EXERCISE AIM: Reproduce word for word, from the entries below, the line with "let c ← yesNo? tracking", the line with "none => .error .range", and every line between them, and nothing more.

[Collected data entries]
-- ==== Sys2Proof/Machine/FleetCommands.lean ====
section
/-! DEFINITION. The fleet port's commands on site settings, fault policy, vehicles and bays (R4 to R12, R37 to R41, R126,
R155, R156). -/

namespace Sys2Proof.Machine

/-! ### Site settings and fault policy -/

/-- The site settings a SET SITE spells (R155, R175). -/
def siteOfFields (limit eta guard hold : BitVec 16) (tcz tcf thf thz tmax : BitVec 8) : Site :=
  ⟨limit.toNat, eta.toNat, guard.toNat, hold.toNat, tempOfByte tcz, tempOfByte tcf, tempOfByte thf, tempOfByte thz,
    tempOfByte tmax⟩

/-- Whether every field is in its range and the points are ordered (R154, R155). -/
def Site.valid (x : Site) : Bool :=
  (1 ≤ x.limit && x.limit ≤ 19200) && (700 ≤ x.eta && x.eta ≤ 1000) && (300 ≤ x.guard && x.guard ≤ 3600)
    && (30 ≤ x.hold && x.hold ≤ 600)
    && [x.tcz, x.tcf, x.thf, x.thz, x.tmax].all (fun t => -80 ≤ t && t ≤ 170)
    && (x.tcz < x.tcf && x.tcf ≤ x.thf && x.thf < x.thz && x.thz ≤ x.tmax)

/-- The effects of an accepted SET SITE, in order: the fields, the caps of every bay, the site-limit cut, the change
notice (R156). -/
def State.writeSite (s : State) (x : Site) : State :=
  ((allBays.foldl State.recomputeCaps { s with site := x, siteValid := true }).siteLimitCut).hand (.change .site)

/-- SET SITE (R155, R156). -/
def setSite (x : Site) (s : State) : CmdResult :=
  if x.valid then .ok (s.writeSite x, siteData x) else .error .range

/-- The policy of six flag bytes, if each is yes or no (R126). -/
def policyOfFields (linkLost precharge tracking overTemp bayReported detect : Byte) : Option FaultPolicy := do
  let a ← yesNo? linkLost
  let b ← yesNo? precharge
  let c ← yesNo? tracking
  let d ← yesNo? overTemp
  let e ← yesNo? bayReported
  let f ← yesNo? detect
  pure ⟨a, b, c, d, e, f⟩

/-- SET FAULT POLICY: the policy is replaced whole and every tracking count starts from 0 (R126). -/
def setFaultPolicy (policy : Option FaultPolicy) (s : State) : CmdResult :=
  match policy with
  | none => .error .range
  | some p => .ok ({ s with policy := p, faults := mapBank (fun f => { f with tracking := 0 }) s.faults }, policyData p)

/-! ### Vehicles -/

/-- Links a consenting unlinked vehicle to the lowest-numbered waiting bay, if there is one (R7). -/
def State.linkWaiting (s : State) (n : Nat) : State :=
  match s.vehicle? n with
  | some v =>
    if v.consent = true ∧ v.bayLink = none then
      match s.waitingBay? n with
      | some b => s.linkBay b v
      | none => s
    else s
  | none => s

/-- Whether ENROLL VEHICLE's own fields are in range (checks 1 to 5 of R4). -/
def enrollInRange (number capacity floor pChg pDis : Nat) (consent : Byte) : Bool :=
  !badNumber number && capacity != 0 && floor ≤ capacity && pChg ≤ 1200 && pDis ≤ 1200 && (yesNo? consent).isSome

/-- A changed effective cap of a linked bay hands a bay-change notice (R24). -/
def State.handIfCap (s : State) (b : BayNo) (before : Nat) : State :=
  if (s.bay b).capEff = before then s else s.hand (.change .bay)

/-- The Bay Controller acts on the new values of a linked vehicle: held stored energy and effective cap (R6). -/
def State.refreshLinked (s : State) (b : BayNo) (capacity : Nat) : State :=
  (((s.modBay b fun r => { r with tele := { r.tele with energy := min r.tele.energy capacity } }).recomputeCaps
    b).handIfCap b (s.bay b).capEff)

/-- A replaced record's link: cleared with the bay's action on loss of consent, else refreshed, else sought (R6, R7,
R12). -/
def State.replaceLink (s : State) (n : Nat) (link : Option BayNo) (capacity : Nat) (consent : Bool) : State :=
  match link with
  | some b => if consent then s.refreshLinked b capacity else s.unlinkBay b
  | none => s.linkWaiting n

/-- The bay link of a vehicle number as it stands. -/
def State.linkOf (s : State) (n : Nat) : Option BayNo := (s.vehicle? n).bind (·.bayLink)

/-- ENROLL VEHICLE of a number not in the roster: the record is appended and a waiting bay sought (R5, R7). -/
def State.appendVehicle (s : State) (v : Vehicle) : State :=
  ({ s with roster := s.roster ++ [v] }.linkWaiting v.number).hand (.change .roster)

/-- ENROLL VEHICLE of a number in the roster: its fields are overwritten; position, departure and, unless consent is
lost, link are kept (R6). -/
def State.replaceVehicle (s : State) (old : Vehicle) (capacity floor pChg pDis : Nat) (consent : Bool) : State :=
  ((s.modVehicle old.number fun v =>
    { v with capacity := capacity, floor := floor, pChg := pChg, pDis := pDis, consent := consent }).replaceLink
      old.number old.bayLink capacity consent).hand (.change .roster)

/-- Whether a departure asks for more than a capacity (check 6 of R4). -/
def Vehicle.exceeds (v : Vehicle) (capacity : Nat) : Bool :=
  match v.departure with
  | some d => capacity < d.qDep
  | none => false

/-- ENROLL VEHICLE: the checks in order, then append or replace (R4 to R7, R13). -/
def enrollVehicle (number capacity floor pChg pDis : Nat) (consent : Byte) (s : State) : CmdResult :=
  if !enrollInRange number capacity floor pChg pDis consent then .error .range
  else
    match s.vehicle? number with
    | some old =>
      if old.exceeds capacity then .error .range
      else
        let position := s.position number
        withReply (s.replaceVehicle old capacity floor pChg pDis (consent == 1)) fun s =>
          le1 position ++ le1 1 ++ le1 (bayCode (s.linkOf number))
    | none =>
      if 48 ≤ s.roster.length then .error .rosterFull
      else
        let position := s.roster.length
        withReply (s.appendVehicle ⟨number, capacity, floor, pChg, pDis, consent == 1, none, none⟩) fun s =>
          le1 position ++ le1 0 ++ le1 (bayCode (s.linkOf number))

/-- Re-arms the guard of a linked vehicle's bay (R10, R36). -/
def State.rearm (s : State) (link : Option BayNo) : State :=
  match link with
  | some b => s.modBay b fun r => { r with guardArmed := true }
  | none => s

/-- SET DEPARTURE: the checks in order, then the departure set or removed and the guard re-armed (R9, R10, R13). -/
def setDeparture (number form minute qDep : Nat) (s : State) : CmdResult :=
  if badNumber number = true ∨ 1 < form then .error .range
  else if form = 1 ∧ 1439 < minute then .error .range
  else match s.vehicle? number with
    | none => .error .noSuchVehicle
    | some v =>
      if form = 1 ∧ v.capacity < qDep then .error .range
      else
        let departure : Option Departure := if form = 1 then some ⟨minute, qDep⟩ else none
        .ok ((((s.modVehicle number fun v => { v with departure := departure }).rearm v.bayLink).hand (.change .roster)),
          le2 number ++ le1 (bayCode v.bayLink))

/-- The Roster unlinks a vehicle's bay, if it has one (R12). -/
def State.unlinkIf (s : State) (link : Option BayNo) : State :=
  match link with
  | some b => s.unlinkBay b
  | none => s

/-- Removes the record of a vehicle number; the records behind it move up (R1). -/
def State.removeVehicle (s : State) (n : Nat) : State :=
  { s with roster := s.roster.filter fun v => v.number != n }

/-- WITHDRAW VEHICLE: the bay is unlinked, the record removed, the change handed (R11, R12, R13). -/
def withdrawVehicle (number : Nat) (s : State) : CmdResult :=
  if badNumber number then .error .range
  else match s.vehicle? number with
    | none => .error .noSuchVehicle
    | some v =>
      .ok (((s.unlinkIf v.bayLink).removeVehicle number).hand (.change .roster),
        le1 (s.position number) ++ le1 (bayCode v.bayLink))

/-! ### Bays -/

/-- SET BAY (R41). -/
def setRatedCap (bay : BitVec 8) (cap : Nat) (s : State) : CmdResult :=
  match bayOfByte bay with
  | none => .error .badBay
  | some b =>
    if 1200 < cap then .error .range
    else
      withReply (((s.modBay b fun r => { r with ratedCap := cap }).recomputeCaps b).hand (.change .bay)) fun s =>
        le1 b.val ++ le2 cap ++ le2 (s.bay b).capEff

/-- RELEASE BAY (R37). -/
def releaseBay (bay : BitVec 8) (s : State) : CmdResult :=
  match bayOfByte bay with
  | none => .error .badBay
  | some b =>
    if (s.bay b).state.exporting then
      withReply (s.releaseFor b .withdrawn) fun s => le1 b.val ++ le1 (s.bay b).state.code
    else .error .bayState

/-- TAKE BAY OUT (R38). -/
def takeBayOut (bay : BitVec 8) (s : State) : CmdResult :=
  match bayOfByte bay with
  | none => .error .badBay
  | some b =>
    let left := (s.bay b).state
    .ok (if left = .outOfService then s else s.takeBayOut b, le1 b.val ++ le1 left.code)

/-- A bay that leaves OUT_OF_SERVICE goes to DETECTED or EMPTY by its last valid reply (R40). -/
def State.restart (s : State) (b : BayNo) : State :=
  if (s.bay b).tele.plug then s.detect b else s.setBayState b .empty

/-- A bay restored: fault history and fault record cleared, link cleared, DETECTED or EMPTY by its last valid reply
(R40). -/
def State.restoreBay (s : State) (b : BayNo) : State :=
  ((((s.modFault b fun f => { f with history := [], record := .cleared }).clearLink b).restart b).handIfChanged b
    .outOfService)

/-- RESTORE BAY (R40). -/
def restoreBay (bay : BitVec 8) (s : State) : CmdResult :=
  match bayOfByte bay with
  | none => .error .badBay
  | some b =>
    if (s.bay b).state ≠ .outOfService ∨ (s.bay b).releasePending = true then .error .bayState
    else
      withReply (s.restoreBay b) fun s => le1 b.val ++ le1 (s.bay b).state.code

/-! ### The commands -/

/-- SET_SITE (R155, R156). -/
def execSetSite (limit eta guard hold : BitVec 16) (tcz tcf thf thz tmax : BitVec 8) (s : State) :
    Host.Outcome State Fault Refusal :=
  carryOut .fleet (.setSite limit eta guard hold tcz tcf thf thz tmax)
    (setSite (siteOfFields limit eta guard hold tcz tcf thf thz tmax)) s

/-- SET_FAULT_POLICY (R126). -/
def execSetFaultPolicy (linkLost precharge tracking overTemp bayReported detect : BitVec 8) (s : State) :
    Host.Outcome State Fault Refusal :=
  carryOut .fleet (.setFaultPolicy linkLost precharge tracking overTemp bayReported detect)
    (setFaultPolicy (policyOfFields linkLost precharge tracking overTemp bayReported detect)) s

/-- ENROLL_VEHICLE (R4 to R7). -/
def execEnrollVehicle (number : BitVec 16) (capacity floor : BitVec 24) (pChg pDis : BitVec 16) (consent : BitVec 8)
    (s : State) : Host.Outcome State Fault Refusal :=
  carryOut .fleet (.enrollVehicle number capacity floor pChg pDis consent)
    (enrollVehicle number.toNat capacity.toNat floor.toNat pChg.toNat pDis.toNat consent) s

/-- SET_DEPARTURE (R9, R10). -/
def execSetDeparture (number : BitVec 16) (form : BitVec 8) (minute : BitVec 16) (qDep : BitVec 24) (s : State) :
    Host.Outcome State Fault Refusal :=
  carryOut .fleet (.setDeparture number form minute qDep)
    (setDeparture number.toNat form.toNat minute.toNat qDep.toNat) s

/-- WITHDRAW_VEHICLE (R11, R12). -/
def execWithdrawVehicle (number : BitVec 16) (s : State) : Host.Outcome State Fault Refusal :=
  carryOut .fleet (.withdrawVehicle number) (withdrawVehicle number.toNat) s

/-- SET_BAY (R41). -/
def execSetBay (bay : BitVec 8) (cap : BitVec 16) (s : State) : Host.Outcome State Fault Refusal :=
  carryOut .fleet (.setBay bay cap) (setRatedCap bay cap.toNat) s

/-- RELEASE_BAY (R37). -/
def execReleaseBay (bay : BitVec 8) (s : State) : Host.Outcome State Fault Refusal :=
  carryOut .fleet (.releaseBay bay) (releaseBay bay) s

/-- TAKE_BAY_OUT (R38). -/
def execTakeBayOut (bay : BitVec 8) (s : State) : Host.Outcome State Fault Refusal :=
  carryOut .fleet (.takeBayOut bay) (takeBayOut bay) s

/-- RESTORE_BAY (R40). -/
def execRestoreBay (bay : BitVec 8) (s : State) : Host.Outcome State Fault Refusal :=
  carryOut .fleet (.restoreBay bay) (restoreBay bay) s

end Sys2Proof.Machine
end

RESULT BELOW:
  let c ← yesNo? tracking
  let d ← yesNo? overTemp
  let e ← yesNo? bayReported
  let f ← yesNo? detect
  pure ⟨a, b, c, d, e, f⟩

/-- SET FAULT POLICY: the policy is replaced whole and every tracking count starts from 0 (R126). -/
def setFaultPolicy (policy : Option FaultPolicy) (s : State) : CmdResult :=
  match policy with
  | none => .error .range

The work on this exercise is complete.